=== WORK TO COMPLETE ===
Every line below between the line holding "let good := bytes.length" and the line holding "s.portCounts with intakeRefused", inclusive, should be repeated exactly, and all other lines omitted.

=== SUPPLIED MATERIAL ===

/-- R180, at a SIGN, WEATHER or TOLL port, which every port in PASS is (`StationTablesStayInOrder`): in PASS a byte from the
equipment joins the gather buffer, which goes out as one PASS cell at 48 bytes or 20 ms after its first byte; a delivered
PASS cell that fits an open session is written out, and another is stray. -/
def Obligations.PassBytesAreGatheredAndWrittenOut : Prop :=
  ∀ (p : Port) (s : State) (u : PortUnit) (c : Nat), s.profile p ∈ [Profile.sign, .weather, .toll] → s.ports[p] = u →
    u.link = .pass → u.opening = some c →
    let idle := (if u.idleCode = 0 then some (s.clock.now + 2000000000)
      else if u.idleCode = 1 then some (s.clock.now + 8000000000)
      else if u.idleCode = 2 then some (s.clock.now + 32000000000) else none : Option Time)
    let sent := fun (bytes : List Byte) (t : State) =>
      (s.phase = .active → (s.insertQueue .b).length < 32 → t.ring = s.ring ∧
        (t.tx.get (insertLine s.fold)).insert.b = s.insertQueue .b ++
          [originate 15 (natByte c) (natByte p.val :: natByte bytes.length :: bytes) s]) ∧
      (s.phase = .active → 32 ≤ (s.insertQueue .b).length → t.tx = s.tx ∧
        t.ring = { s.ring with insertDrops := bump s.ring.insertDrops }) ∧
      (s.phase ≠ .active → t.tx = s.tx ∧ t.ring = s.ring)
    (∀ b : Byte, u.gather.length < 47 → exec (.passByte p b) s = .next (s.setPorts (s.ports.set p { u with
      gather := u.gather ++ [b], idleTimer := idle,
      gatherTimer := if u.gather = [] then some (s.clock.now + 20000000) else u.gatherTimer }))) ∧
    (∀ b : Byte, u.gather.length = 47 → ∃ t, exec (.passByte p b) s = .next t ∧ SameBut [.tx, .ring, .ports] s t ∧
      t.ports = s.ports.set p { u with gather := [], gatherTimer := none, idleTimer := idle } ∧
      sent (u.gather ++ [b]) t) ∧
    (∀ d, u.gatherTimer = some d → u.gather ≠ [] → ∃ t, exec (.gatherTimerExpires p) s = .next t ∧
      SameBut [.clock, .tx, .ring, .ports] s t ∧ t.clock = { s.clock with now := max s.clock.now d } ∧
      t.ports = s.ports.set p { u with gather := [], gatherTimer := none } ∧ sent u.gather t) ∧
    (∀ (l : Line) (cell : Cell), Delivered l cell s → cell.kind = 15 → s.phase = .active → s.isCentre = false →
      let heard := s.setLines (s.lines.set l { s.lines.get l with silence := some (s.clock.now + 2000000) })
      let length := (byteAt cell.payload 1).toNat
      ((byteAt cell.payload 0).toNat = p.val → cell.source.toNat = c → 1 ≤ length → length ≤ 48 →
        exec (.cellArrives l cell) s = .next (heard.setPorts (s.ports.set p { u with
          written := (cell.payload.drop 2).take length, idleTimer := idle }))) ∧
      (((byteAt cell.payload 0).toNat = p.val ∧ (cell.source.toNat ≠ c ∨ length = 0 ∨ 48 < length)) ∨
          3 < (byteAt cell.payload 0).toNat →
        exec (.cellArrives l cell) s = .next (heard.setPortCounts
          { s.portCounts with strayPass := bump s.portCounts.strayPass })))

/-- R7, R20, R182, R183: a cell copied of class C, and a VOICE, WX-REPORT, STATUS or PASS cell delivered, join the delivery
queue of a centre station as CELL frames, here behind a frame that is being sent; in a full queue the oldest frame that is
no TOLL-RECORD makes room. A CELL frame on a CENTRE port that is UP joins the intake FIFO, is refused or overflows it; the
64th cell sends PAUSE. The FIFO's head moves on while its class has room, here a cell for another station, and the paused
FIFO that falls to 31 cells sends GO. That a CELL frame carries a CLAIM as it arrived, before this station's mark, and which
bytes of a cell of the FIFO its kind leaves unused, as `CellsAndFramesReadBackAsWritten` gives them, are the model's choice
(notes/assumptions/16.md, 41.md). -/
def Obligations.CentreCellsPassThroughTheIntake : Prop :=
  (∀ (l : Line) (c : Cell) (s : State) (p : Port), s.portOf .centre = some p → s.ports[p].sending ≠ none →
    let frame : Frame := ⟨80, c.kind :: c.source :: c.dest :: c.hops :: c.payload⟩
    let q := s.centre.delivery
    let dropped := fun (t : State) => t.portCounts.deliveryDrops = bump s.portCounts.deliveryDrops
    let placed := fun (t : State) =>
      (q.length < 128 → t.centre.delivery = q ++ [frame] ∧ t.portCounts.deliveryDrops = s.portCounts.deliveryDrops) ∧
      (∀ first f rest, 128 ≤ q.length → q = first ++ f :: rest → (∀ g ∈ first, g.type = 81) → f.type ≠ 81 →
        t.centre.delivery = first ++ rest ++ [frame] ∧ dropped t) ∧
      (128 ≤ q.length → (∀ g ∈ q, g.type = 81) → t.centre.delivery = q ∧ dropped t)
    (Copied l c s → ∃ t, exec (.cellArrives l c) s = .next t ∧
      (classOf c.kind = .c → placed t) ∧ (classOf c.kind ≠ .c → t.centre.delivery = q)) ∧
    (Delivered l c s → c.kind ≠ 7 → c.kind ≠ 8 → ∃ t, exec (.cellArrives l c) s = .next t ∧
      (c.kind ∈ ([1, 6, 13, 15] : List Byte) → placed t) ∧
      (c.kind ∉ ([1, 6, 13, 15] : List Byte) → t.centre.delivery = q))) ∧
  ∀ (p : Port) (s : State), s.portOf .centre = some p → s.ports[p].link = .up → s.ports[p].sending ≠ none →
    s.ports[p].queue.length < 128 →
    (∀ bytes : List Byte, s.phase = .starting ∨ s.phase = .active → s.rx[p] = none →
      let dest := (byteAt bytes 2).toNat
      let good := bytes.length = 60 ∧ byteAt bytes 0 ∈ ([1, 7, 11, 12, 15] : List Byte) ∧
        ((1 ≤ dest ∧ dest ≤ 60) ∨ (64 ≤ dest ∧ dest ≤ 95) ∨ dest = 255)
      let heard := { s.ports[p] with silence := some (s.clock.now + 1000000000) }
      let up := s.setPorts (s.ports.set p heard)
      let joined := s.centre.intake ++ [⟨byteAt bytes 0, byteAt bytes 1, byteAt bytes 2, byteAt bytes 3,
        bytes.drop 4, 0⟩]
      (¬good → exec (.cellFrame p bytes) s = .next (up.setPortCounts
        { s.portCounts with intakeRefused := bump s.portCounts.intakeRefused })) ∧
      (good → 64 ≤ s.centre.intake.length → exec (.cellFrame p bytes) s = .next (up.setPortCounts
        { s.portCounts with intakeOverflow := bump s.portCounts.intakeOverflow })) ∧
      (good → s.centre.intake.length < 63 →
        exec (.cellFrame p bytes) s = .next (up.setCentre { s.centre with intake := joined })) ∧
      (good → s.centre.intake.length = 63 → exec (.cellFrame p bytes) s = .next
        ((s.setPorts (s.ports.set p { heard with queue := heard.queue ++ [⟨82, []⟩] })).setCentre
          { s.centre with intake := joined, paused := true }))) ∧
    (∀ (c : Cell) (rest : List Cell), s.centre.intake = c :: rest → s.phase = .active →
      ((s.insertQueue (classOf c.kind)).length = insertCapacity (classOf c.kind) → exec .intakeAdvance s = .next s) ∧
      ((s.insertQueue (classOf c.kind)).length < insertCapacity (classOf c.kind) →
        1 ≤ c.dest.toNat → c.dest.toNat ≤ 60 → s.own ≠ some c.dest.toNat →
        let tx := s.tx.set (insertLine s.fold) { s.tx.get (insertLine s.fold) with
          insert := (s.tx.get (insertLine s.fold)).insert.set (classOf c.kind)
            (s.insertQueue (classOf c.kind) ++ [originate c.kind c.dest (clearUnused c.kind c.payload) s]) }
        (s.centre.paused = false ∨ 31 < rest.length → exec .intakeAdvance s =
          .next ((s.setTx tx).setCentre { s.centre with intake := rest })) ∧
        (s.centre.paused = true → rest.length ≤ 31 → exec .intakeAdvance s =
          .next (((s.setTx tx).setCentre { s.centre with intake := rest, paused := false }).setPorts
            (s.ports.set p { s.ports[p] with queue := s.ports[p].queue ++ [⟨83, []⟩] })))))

==

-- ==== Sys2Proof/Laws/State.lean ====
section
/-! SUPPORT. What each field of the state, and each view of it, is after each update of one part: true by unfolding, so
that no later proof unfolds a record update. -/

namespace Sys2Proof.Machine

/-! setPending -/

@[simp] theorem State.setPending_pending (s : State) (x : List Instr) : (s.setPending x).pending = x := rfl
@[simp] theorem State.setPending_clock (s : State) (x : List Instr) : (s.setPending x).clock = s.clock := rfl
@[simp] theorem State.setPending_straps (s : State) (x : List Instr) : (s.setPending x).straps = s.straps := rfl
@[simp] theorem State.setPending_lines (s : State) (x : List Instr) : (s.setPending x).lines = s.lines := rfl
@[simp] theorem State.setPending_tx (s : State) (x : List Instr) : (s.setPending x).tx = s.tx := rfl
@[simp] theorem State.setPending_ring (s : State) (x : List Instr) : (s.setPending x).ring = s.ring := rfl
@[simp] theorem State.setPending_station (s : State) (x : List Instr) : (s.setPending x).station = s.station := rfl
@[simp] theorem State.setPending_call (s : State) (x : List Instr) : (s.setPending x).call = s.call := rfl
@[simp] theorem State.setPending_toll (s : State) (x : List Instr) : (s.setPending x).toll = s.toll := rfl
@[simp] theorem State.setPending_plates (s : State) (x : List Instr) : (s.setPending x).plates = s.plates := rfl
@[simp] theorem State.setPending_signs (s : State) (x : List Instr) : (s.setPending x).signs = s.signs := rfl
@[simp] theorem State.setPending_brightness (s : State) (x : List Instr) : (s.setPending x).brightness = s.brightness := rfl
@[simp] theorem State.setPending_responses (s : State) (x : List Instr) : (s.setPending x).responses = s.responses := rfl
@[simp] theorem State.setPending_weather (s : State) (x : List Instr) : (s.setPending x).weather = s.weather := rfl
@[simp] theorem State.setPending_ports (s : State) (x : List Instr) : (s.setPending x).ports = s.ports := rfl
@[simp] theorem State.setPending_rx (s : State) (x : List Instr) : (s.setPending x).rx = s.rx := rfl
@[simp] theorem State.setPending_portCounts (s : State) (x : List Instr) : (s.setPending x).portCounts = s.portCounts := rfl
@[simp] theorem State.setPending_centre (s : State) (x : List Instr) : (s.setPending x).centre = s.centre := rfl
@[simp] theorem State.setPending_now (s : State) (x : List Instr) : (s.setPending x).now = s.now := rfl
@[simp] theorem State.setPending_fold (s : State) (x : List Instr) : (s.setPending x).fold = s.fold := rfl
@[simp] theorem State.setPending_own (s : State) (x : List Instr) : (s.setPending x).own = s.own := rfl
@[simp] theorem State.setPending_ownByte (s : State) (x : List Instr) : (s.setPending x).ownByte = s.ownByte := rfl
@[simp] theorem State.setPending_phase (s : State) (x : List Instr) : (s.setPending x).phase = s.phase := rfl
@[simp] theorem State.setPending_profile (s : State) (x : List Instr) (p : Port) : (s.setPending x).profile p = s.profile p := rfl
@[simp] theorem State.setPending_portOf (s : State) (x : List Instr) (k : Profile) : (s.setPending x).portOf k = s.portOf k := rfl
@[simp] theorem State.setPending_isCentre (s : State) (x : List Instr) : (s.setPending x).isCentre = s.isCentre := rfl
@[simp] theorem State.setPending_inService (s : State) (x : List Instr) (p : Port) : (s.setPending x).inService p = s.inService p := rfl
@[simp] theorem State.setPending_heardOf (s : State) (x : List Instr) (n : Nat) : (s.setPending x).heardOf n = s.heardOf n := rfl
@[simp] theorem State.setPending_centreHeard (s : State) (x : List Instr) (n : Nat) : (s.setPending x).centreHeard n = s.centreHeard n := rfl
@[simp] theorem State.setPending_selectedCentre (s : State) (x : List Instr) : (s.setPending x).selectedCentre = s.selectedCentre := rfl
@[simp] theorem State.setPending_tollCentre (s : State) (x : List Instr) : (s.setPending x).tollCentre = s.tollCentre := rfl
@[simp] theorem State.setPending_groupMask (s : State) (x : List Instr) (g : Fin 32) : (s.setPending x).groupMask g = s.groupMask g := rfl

--

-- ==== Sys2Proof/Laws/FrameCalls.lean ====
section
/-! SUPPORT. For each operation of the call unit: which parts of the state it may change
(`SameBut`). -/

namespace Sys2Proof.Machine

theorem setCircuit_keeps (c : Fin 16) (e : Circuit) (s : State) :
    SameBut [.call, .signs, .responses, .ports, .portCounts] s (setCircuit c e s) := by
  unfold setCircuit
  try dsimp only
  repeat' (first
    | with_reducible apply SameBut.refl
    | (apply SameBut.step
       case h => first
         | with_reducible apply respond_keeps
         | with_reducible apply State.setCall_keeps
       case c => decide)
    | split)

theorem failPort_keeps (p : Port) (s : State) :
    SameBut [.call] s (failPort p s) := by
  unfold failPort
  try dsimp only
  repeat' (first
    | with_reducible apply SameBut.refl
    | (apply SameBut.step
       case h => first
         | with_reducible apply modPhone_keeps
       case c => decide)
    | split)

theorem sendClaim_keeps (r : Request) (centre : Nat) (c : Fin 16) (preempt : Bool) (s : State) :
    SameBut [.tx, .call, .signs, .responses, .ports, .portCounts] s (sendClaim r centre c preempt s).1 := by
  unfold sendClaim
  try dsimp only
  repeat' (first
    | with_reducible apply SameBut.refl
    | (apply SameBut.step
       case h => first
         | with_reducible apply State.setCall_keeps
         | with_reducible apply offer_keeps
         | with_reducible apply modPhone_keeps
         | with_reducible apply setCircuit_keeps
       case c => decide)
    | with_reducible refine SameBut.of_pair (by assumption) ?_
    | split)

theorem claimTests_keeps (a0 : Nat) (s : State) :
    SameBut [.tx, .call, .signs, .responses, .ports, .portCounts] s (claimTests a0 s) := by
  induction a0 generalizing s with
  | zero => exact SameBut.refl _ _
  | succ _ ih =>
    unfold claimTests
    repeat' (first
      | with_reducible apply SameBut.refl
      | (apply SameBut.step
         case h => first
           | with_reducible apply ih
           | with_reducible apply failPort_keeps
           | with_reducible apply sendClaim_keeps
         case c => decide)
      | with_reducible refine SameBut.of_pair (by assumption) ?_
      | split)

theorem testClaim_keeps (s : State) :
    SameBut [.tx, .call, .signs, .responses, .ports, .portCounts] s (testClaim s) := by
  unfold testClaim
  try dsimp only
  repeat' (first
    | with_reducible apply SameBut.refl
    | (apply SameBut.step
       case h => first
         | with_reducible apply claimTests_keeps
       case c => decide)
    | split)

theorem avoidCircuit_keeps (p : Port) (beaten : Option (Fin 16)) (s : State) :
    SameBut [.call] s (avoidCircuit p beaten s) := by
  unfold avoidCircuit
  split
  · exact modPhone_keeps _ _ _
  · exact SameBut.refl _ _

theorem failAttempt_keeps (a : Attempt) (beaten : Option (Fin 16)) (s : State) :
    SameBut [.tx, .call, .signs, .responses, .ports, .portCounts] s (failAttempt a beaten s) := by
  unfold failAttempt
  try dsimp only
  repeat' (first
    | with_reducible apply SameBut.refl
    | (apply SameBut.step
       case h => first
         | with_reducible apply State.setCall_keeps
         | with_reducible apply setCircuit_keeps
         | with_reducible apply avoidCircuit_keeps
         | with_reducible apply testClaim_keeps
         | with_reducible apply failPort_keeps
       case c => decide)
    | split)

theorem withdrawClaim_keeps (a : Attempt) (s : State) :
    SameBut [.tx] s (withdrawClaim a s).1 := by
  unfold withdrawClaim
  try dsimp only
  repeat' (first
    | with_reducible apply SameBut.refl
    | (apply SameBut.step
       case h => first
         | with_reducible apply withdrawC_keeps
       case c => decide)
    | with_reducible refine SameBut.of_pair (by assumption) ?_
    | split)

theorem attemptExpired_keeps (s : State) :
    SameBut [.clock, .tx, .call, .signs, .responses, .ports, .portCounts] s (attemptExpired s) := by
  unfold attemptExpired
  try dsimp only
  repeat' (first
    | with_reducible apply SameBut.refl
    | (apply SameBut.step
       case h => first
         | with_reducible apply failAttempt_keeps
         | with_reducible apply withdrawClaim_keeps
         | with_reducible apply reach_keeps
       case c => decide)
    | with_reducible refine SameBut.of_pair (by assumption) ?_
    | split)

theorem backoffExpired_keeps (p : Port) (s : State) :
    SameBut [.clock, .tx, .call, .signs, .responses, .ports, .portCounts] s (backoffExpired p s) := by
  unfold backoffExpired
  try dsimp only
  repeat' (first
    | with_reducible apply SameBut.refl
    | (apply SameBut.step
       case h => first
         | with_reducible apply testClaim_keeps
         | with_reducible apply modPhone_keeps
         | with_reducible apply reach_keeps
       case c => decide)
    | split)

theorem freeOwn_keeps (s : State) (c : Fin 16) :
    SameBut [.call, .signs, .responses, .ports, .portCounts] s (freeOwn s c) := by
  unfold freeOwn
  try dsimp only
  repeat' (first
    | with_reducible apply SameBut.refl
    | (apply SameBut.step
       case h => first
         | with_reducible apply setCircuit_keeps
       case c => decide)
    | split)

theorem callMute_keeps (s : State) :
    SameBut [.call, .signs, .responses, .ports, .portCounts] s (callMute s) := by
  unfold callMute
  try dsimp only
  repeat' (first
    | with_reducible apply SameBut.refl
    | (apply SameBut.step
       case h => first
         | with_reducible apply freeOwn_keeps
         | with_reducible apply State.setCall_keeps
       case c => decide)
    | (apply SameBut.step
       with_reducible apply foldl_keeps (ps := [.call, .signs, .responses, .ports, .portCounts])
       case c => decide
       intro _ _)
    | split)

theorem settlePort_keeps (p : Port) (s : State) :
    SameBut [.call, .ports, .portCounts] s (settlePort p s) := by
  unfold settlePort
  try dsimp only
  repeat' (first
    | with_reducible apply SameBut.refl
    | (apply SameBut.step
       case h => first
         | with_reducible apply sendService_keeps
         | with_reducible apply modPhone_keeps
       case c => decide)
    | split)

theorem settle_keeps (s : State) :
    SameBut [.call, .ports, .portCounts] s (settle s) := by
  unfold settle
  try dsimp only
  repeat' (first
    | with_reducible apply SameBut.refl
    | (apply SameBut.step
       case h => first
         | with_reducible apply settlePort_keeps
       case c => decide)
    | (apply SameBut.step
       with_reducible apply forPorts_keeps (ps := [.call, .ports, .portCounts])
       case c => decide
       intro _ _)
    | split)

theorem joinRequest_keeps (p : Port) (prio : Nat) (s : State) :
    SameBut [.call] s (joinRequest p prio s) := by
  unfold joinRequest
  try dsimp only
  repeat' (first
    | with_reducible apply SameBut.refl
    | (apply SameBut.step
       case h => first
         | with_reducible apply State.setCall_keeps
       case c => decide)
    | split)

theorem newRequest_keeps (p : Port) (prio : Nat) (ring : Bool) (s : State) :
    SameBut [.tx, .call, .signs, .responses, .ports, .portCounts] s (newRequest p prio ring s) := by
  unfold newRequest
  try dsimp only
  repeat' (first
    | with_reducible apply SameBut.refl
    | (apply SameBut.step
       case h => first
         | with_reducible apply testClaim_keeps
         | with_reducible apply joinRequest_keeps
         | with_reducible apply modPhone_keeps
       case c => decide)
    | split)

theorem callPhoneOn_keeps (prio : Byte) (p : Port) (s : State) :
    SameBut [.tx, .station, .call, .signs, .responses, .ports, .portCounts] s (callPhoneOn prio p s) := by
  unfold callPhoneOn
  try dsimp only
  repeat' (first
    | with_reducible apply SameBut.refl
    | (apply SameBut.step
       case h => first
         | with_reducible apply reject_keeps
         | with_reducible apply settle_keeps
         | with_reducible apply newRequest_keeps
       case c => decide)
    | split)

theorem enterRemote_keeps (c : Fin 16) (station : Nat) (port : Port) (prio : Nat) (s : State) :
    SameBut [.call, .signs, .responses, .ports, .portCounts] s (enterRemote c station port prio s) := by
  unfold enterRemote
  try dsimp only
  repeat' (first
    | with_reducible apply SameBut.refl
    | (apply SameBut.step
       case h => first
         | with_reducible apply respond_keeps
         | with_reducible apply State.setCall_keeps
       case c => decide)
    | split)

=== RESULT FOR THIS EXERCISE ===
      let good := bytes.length = 60 ∧ byteAt bytes 0 ∈ ([1, 7, 11, 12, 15] : List Byte) ∧
        ((1 ≤ dest ∧ dest ≤ 60) ∨ (64 ≤ dest ∧ dest ≤ 95) ∨ dest = 255)
      let heard := { s.ports[p] with silence := some (s.clock.now + 1000000000) }
      let up := s.setPorts (s.ports.set p heard)
      let joined := s.centre.intake ++ [⟨byteAt bytes 0, byteAt bytes 1, byteAt bytes 2, byteAt bytes 3,
        bytes.drop 4, 0⟩]
      (¬good → exec (.cellFrame p bytes) s = .next (up.setPortCounts
        { s.portCounts with intakeRefused := bump s.portCounts.intakeRefused })) ∧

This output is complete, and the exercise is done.